[Opening Data for this exercise section]

-- ==== Sys2Proof/Machine/Device.lean ====
section
/-!
DEFINITION. Class 0x8: device memory. Loads and stores issue here and perform by events; the row instructions ask the home
controllers (R192 to R199, R212, R312, R329 to R331, R343, R360, R361).
-/

namespace Sys2Proof.Machine

/-! ### Checks (R330, R361) -/

/-- Whether an access goes through the ballast window. -/
def accBw : Access → Bool
  | .bw => true
  | _ => false

/-- The scope at which an access is ordered. -/
def accScope : Access → Option Scope
  | .ordered sc => some sc
  | _ => none

/-- Lanes whose address no access may have: bits above 47, or outside the ballast for .bw (R212, R330 step 2). -/
def outOfRange (s : State) (w : Where) (bw : Bool) (acc : Acc) (n : Nat) (xs : List (Nat × DWord)) : List Nat :=
  (xs.filter fun x => if bw then decide (s.resolve w true acc n x.2 = .perm) else decide (2 ^ 48 ≤ x.2.toNat)).map (·.1)

/-- Lanes that hit without the permission. -/
def noPermission (s : State) (w : Where) (bw : Bool) (acc : Acc) (n : Nat) (xs : List (Nat × DWord)) : List Nat :=
  (xs.filter fun x => decide (s.resolve w bw acc n x.2 = .perm)).map (·.1)

/-- The checks of R330 on some lanes, in their order: ALIGN, the address range, the permission of hitting lanes. -/
def devCheck (s : State) (w : Where) (bw : Bool) (acc : Acc) (n : Nat) (aligned : Bool) (xs : List (Nat × DWord)) :
    Option (Cause × List Nat) :=
  let odd := xs.filter fun x => aligned && x.2.toNat % n != 0
  let out := outOfRange s w bw acc n xs
  let np := noPermission s w bw acc n xs
  if !odd.isEmpty then some (.align, odd.map (·.1))
  else if !out.isEmpty then some (.perm, out)
  else if !np.isEmpty then some (.perm, np)
  else none

/-- A lane's translation as its request holds it. -/
def trOf (x : Xlat) (around : Bool) : Tr :=
  match x with
  | .ok t n => Tr.via around (.ok t n)
  | _ => .miss

/-- Whether any lane misses. -/
def anyMiss (s : State) (w : Where) (bw : Bool) (acc : Acc) (n : Nat) (xs : List (Nat × DWord)) : Bool :=
  xs.any fun x => decide (s.resolve w bw acc n x.2 = .miss)

/-- Requests of the lanes that miss. -/
def missesOf (s : State) (g : Grp) (bw : Bool) (acc : Acc) (n : Nat) (of : ReqOf) (xs : List (Nat × DWord)) : List MissReq :=
  (xs.filter fun x => decide (s.resolve g.w bw acc n x.2 = .miss)).map fun x =>
    ⟨g.w, x.1, x.2, accCode acc, 1, of, g.pc, s.curWord⟩

/-- An access that passes its checks, or its trap with SLOT 1. -/
def withDevice (s : State) (g : Grp) (bw : Bool) (acc : Acc) (n : Nat) (aligned : Bool) (xs : List (Nat × DWord))
    (k : State → State) : State :=
  match devCheck s g.w bw acc n aligned xs with
  | some (c, ls) => trapAt s g c 1 acc ls fun l => taddrOf bw (addrIn xs l)
  | none => withLevel s g bw (anyMiss s g.w bw acc n xs) k

/-- Lanes of a sheet's instructions whose requests have not been answered: loads, waits on a word, row instructions. -/
def Sheet.requests (sh : Sheet) : Nat :=
  (sh.fills.map fun f => match f.kind with
    | .ld _ _ | .mwait _ _ _ _ | .promote _ _ | .demote | .madr => (f.lanes.filter fun x => !x.done).length
    | _ => 0).foldl (· + ·) 0

/-- The code states that run on a core. -/
def Core.running (k : Core) : List Sheet :=
  k.wgs.flatMap (fun g => match g with
    | some g => g.front.toList ++ g.sheets.filterMap id
    | none => []) ++ k.h1.toList.map (·.sheet) ++ k.h2.toList.map (·.sheet)

/-- Requests of a core that have not been answered (R331): those of its sheets, its stores on their way, and its atomics at the engines. -/
def State.outstanding (s : State) (c : Nat) : Nat :=
  ((s.core c).running.map Sheet.requests).foldl (· + ·) 0 +
    (s.flights.filter fun f => f.core == c && f.target.charged).length + (s.engine.filter fun e => e.core == c).length

/-- A request of a lane can end by itself: it has its target, waits for nothing of its own sheet, and for no other agent's store. -/
def Sheet.ends (v : Variant) (sh : Sheet) : Bool :=
  sh.fills.any fun f => match f.kind with
    | .ld _ _ | .promote _ _ | .demote | .madr => f.lanes.any fun x => !x.done && x.tr.isOk && !sh.behindHeld v f x
    | _ => false

/-- Some of a core's outstanding requests can end without another being made. -/
def State.someEnd (s : State) (c : Nat) : Bool :=
  s.flights.any (fun f => f.core == c && f.target.charged) || s.engine.any (fun e => e.core == c) ||
    (s.core c).running.any (Sheet.ends s.variant)

/-- A core may hold `n` requests more: at most 1,024 (R331). Where all that are outstanding wait for one that is not made yet, as loads wait
for a queued store, for a handler or for another agent's store, it may be made (log 55). -/
def State.mayAdd (s : State) (c n : Nat) : Bool := decide (s.outstanding c + n ≤ 1024) || !s.someEnd c

/-- A word that makes a request in each of some lanes waits at issue while the core may not hold them (R331). -/
def withRequests (s : State) (g : Grp) (n : Nat) (k : State) : State :=
  if n = 0 || s.mayAdd (wCore g.w) n then k else s.put g (waitHere g (.requests n) g.sh)

/-- The address as a request holds it: a physical one of the ballast window has bit 63 set, as taddr gives it (R36). -/
def requestVa (bw : Bool) (va : DWord) : DWord := if bw then taddrOf true va else va

/-! ### LD and ST -/

/-- LD (R329 to R331). -/
def execLd (c : Ctl) (acc : Access) (sz : Size) (d a b : Opd) (s : State) : Res :=
  atWord s c fun s g =>
    withSources s g [(1, false, a), (2, false, b)] (
      let ls := performers g.act d
      let xs := g.addrs s ls a b
      let bw := accBw acc
      withDevice s g bw .read (sizeBytes sz) true xs fun s =>
        if ls.isEmpty then finish s g c g.sh
        else withRequests s g ls.length (
          let (id, s) := s.fresh
          let f : Fill :=
            { id := id, kind := .ld sz acc, dest := d, pc := g.pc, word := s.curWord,
              lanes := xs.map fun y =>
                ⟨y.1, requestVa bw y.2, trOf (s.resolve g.w bw .read (sizeBytes sz) y.2) (accAround acc), false, none⟩ }
          issueAccess s g c (.fill id) ((markEmptyAll ls sz.quad d id g.sh).addFill f)
            (missesOf s g bw .read (sizeBytes sz) (.fill id) xs)))

/-- A store-queue entry of the executing lanes' device addresses. -/
def queueDevice (s : State) (g : Grp) (c : Ctl) (kind : SqKind) (bw : Bool) (acc : Acc) (n : Nat)
    (xs : List (Nat × DWord)) (bytes new : Nat → List Byte) (sh : Sheet) : State :=
  if xs.isEmpty then finish s g c sh
  else if ¬ g.sh.sqRoom then s.put g (waitHere g (.room false true) g.sh)
  else
    let (id, s) := s.fresh
    let e : SqEntry :=
      { id := id, kind := kind, counted := false, pc := g.pc, word := s.curWord,
        lanes := xs.map fun y => ⟨y.1, requestVa bw y.2, trOf (s.resolve g.w bw acc n y.2) bw, false, false, bytes y.1, new y.1⟩ }
    issueAccess s g c (.store id) (sh.addSq e) (missesOf s g bw acc n (.store id) xs)

/-- ST (R360, R361). -/
def execSt (c : Ctl) (acc : Access) (sz : Size) (d a b : Opd) (s : State) : Res :=
  atWord s c fun s g =>
    withSources s g [(0, sz.quad, d), (1, false, a), (2, false, b)] (
      let xs := g.addrs s g.act a b
      withDevice s g (accBw acc) .write (sizeBytes sz) true xs fun s =>
        withRelease s g (accScope acc)
          (queueDevice s g c (.st (accScope acc) (accBw acc)) (accBw acc) .write (sizeBytes sz) xs
            (fun l => storeBytes s g sz d l) (fun _ => []) g.sh))

/-! ### PREF and CWB (R312, R343) -/

/-- Whether the row of a device place is live, its line unpoisoned, and where it is. -/
def State.prefable (s : State) (t : Target) : Option (Nat × Place) :=
  match t with
  | .dev pa => (s.place pa).bind fun p =>
      if s.dram.isLive p.rowKey && !s.dram.poisoned (p.cell / 128) then some (pa, p) else none
  | _ => none

/-- One lane of PREF, with the requests that the core may still have outstanding and the lines that lanes before it have requested: its line
goes into the L1, or only into the home die cache. Lanes that name one line share a request; a line that the L1 holds needs none. A request
that the controllers delay, or that waits for tokens, changes nothing yet, and the model ends it there (R202, R232, log 13). -/
def prefLane (dc : Bool) (w : Where) (a : State × Nat × List (Nat × Bool)) (va : DWord) : State × Nat × List (Nat × Bool) :=
  let s := a.1
  let c := wCore w
  match s.translate c .read va with
  | .ok t n =>
    match s.prefable t with
    | none => a
    | some (pa, p) =>
      let cold := (s.dram.held? (p.cell / 128)).isNone
      let l1 := !(dc || n)
      if a.2.2.any (fun x => x.1 == pa / 128 && (x.2 || !l1)) || a.2.1 == 0 || (l1 && (s.core c).l1Has pa) then a
      else
        let made (s : State) : State × Nat × List (Nat × Bool) := (s, a.2.1 - 1, a.2.2 ++ [(pa / 128, l1)])
        if cold && !s.mayRequest w t then made s
        else
          let s := (s.demand (s.ownerId w) t 1).readLines t 1
          let s := if cold then s.charge (s.ownerId w) (.dev pa) 128 else s
          made (if l1 then s.fillLine c pa else s)
  | _ => a

/-- PREF (R343). -/
def execPref (c : Ctl) (dc : Bool) (a b : Opd) (s : State) : Res :=
  atWord s c fun s g =>
    withSources s g [(1, false, a), (2, false, b)] (
      let xs := g.addrs s g.act a b
      withLevel s g false (anyMiss s g.w false .read 1 xs) fun s =>
        finish (xs.foldl (fun a x => prefLane dc g.w a x.2) (s, 1024 - s.outstanding (wCore g.w), [])).1 g c g.sh)

/-- CWB (R312). -/
def execCwb (c : Ctl) (bw : Bool) (a b : Opd) (s : State) : Res :=
  atWord s c fun s g =>
    withSources s g [(1, false, a), (2, false, b)] (
      let xs := g.addrs s g.act a b
      withDevice s g bw .read 1 false xs fun s =>
        queueDevice s g c .cwb bw .read 1 xs (fun _ => []) (fun _ => []) g.sh)

/-! ### Rows (R192 to R199) -/

/-- Lanes whose address is not in this module's device memory. -/
def notDevice (s : State) (w : Where) (bw : Bool) (acc : Acc) (xs : List (Nat × DWord)) : List Nat :=
  (xs.filter fun x => match s.resolve w bw acc 1 x.2 with
    | .ok (.dev _) _ => false
    | .miss => false
    | _ => true).map (·.1)

/-- The checks and the translation that come before a row instruction performs in any lane (R193). -/
def withRows (s : State) (g : Grp) (bw : Bool) (acc : Acc) (xs : List (Nat × DWord)) (k : State → State) : State :=
  let bad := notDevice s g.w bw acc xs
  if !bad.isEmpty then trapAt s g .perm 1 acc bad fun l => taddrOf bw (addrIn xs l)
  else
    let ms := xs.filter fun x => decide (s.resolve g.w bw acc 1 x.2 = .miss)
    withLevel s g bw (!ms.isEmpty) fun s => if ms.isEmpty then k s else waitTranslate s g acc 1 ms

/-- The target of a lane that has translated. -/
def targetOf (s : State) (w : Where) (bw : Bool) (acc : Acc) (va : DWord) : Target :=
  match s.resolve w bw acc 1 va with
  | .ok t _ => t
  | _ => .dev va.toNat

/-- A row instruction's request to the home controllers: the group waits at the word for the answers (R193). -/
def askRows (s : State) (g : Grp) (c : Ctl) (kind : FillKind) (bw : Bool) (d : Opd) (xs : List (Nat × DWord)) : State :=
  if xs.isEmpty then finish s g c g.sh
  else
    let (id, s) := s.fresh
    let f : Fill :=
      { id := id, kind := kind, dest := d, pc := g.pc, word := s.curWord,
        lanes := xs.map fun y => ⟨y.1, requestVa bw y.2, .ok (targetOf s g.w bw .read y.2) true, false, none⟩ }
    s.put g ((blockGroup g (.answers id) c.yld g.sh).addFill f)

/-- The stacks that some targets lie in, each once. -/
def stacksOf (s : State) (ts : List Target) : List Nat :=
  (ts.filterMap fun t => match t with
    | .dev pa => (s.place pa).map (·.stack)
    | _ => none).eraseDups

/-- One PROMOTE more is counted for the owner at each stack it touches (R194); the counts it takes. -/
def countPromote (s : State) (o : Nat) (ids : List Nat) : State × List (Nat × Nat) :=
  let s := s.modOwner o fun x => { x with seqs := ids.foldl (fun m k => SMap.set 0 m k (SMap.get 0 m k + 1)) x.seqs }
  (s, ids.map fun k => (k, match s.owner o with
    | some x => SMap.get 0 x.seqs k
    | none => 0))

/-- PROMOTE (R193, R194). -/
def execPromote (c : Ctl) (pin bw : Bool) (d a b : Opd) (s : State) : Res :=
  atWord s c fun s g =>
    withSources s g [(1, false, a), (2, false, b)] (
      let xs := g.addrs s g.act a b
      withRows s g bw .read xs fun s => withRequests s g xs.length (
        let (s, seqs) := countPromote s (s.ownerId g.w) (stacksOf s (xs.map fun x => targetOf s g.w bw .read x.2))
        askRows s g c (.promote pin seqs) bw d xs))

/-- DEMOTE (R193, R196). -/
def execDemote (c : Ctl) (bw : Bool) (d a b : Opd) (s : State) : Res :=
  atWord s c fun s g =>
    withSources s g [(1, false, a), (2, false, b)] (
      let xs := g.addrs s g.act a b
      withRows s g bw .read xs fun s => withRequests s g xs.length (askRows s g c .demote bw d xs))

/-- MADR (R193, R198). -/
def execMadr (c : Ctl) (bw : Bool) (d a b : Opd) (s : State) : Res :=
  atWord s c fun s g =>
    withSources s g [(1, false, a), (2, false, b)] (
      let xs := g.addrs s g.act a b
      withRows s g bw .read xs fun s => withRequests s g xs.length (askRows s g c .madr bw d xs))

/-- Whether a target is the start of a chunk (R199). -/
def chunkStart (v : Variant) (t : Target) : Bool :=
  match t with
  | .dev pa => pa % chunkSize v pa == 0
  | _ => false

/-- DEAD (R193, R199). -/
def execDead (c : Ctl) (bw : Bool) (a b : Opd) (s : State) : Res :=
  atWord s c fun s g =>
    withSources s g [(1, false, a), (2, false, b)] (
      let xs := g.addrs s g.act a b
      withRows s g bw .write xs fun s =>
        let odd := xs.filter fun x => !chunkStart s.variant (targetOf s g.w bw .write x.2)
        if !odd.isEmpty then trapAt s g .align 1 .write (odd.map (·.1)) fun l => taddrOf bw (addrIn xs l)
        else queueDevice s g c .dead bw .write 1 xs (fun _ => []) (fun _ => []) g.sh)

end Sys2Proof.Machine
end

[Closing Data for this exercise section]

Starting with the line above that holds "def askRows (s" and stopping with the line that holds "c .madr bw d xs))", reproduce each line exactly, omitting all other lines.

def askRows (s : State) (g : Grp) (c : Ctl) (kind : FillKind) (bw : Bool) (d : Opd) (xs : List (Nat × DWord)) : State :=
  if xs.isEmpty then finish s g c g.sh
  else
    let (id, s) := s.fresh
    let f : Fill :=
      { id := id, kind := kind, dest := d, pc := g.pc, word := s.curWord,
        lanes := xs.map fun y => ⟨y.1, requestVa bw y.2, .ok (targetOf s g.w bw .read y.2) true, false, none⟩ }
    s.put g ((blockGroup g (.answers id) c.yld g.sh).addFill f)

/-- The stacks that some targets lie in, each once. -/
def stacksOf (s : State) (ts : List Target) : List Nat :=
  (ts.filterMap fun t => match t with
    | .dev pa => (s.place pa).map (·.stack)
    | _ => none).eraseDups

/-- One PROMOTE more is counted for the owner at each stack it touches (R194); the counts it takes. -/
def countPromote (s : State) (o : Nat) (ids : List Nat) : State × List (Nat × Nat) :=
  let s := s.modOwner o fun x => { x with seqs := ids.foldl (fun m k => SMap.set 0 m k (SMap.get 0 m k + 1)) x.seqs }
  (s, ids.map fun k => (k, match s.owner o with
    | some x => SMap.get 0 x.seqs k
    | none => 0))

/-- PROMOTE (R193, R194). -/
def execPromote (c : Ctl) (pin bw : Bool) (d a b : Opd) (s : State) : Res :=
  atWord s c fun s g =>
    withSources s g [(1, false, a), (2, false, b)] (
      let xs := g.addrs s g.act a b
      withRows s g bw .read xs fun s => withRequests s g xs.length (
        let (s, seqs) := countPromote s (s.ownerId g.w) (stacksOf s (xs.map fun x => targetOf s g.w bw .read x.2))
        askRows s g c (.promote pin seqs) bw d xs))

/-- DEMOTE (R193, R196). -/
def execDemote (c : Ctl) (bw : Bool) (d a b : Opd) (s : State) : Res :=
  atWord s c fun s g =>
    withSources s g [(1, false, a), (2, false, b)] (
      let xs := g.addrs s g.act a b
      withRows s g bw .read xs fun s => withRequests s g xs.length (askRows s g c .demote bw d xs))

/-- MADR (R193, R198). -/
def execMadr (c : Ctl) (bw : Bool) (d a b : Opd) (s : State) : Res :=
  atWord s c fun s g =>
    withSources s g [(1, false, a), (2, false, b)] (
      let xs := g.addrs s g.act a b
      withRows s g bw .read xs fun s => withRequests s g xs.length (askRows s g c .madr bw d xs))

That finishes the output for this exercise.